The entire media and entertainment sector in India is worth $15 billion. “Today, at $15 billion as an industry, we are about half the size of Google – a 10-year-old company ($26 billion revenues)”, says Star India’s CEO, Uday Shankar.
However, what should draw special attention is the domination of the Indian TV market by western media players. Except the news genre, western players dominate general entertainment channels (GECs), sports, children’s networks, business, movies, and music genres.
The most lucrative – and costly – segment in the TV medium is general entertainment. Costly because producing entertainment content is expensive, and lucrative because GECs draw the biggest share of audiences – hence, advertising. GECs (Hindi as well as regional) account for 50 percent of the total viewership, while 65-75 percent of Hindi and regional audiences. Among the top four GEC channels, one finds Zee TV as the only Indian player. Even Zee network was initially launched in collaboration with Rupert Murdoch’s News Corporation. The other three are Star Plus (News Corporation), Sony and Colours (Viacom).
A report issued earlier this year describes the absolute domination of the US-based trio – Star, Sony, and Colours (Viacom) – in the GEC sphere. Among the top 10 popular fiction programmes in 2012, nine were run by the trio while only one by Zee. Among the top 10 non-fiction top-rated programmes in 2012, seven were aired by the trio, two by Zee TV and one by MTV (Viacom).
Likewise, one finds the same pattern in the top 10 fiction and non-fiction launches in 2012. Also, most of the top-rated content is copy-righted western format – such as Big Brother.

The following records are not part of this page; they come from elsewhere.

theorem State.manageNamespace_keeps (s : State) (c : HostCmd) (e : SqEntry) (data : List ℕ) :
    Keeps [.events, .regs, .decode, .mem, .host, .out] s (State.manageNamespace s c e data) := by
  unfold State.manageNamespace
  split
  · extract_lets +onlyGivenNames z1
    extract_lets +onlyGivenNames z2
    extract_lets +onlyGivenNames z3
    extract_lets +onlyGivenNames z4
    split
    · refine Keeps.step (State.conclude_keeps ..) rfl ?_
      exact Keeps.refl _ _
    · split
      · refine Keeps.step (State.conclude_keeps ..) rfl ?_
        exact Keeps.refl _ _
      · split
        · refine Keeps.step (State.conclude_keeps ..) rfl ?_
          exact Keeps.refl _ _
        · split
          · refine Keeps.step (State.conclude_keeps ..) rfl ?_
            exact Keeps.refl _ _
          · extract_lets +onlyGivenNames z5
            refine Keeps.cut (x := z5) ?_ (fun h6 => ?_)
            · unfold z5
              refine Keeps.step (State.modCmd_keeps ..) rfl ?_
              exact Keeps.refl _ _
            clear_value z5
            refine Keeps.step (State.nsopChain_keeps ..) rfl ?_
            assumption
  · extract_lets +onlyGivenNames z7
    split
    · refine Keeps.step (State.conclude_keeps ..) rfl ?_
      exact Keeps.refl _ _
    · split
      · refine Keeps.step (State.conclude_keeps ..) rfl ?_
        exact Keeps.refl _ _
      · refine Keeps.step (State.nsopChain_keeps ..) rfl ?_
        exact Keeps.refl _ _
  · refine Keeps.step (State.conclude_keeps ..) rfl ?_
    exact Keeps.refl _ _

theorem State.attachNamespace_keeps (s : State) (e : SqEntry) (data : List ℕ) :
    Keeps [.events, .decode, .host] s (State.attachNamespace s e data).2 := by
  unfold State.attachNamespace
  extract_lets +onlyGivenNames z1
  split
  · refine Keeps.ofMk ?_
    exact Keeps.refl _ _
  · split
    · refine Keeps.ofMk ?_
      exact Keeps.refl _ _
    · split
      · split
        · refine Keeps.ofMk ?_
          exact Keeps.refl _ _
        · refine Keeps.ofMk ?_
          refine Keeps.step (State.nsChanged_keeps ..) rfl ?_
          refine Keeps.step (State.setNamespace_keeps ..) rfl ?_
          exact Keeps.refl _ _
      · split
        · refine Keeps.ofMk ?_
          exact Keeps.refl _ _
        · refine Keeps.ofMk ?_
          refine Keeps.step (State.nsChanged_keeps ..) rfl ?_
          refine Keeps.step (State.setNamespace_keeps ..) rfl ?_
          exact Keeps.refl _ _
      · refine Keeps.ofMk ?_
        exact Keeps.refl _ _

theorem State.downloadImage_keeps (s : State) (e : SqEntry) (data : List ℕ) :
    Keeps [.events, .regs, .mem, .host, .out] s (State.downloadImage s e data).2 := by
  unfold State.downloadImage
  extract_lets +onlyGivenNames z1
  extract_lets +onlyGivenNames z2
  split
  · refine Keeps.ofMk ?_
    exact Keeps.refl _ _
  · split
    · refine Keeps.ofMk ?_
      exact Keeps.refl _ _
    · refine Keeps.ofMk ?_
      refine Keeps.step (State.modHost_keeps ..) rfl ?_
      refine Keeps.step (State.memWrite_keeps ..) rfl ?_
      exact Keeps.refl _ _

News Corporation and Viacom also dominate the movie channels. They have, in fact, collaborated. Viacom syndicated its library of 500 films to Star India in 2012. And in 2012, Star Network invested INR3 billion on movie acquisition.
The children’s TV genre is the third largest with an eight percent share in viewership. Again, Zee Q is the only Indian player vying with global players. Disney and Nickelodeon dominate this market. In 2012, Disney Junior and Nick Junior were launched to target pre-school kids.
The sports genre remains attractive for broadcasters. Sony and News Corporation dominate here. Sony has now launched Sony Six as an exclusive sports channel (and secured IPL rights till 2017). Rupert Murdoch’s News Corporation strengthened its presence in the genre after acquiring ESPN’s 50 percent stakes. ESPN-Star – in a bitterly contested bidding process – secured media rights over BCCI (for INR38.5 billion). ESPN-Star also spent another INR3 billion to retain rights to broadcast the English Premier League for an additional three years.
While the same is true for English entertainment (one percent viewership share but five percent ad share) and music (3.1 percent share in viewership), news is the only genre without western domination. This is so because of the 26 percent cap on foreign investment in the news genre as well as a conscious government decision to stop the Murdochisation of Indian politics.
One may also point out ‘regional’ channels where global players are not dominating yet. It is, however, too early to give a verdict on western domination of India’s regional TV.
The new Indian TV may sound Hindi and appear Indian in form but its popular content and ownership are increasingly western. Instead of coming to an end, media imperialism is taking new and aggressive forms.
Farooq Sulehria is a freelance contributor.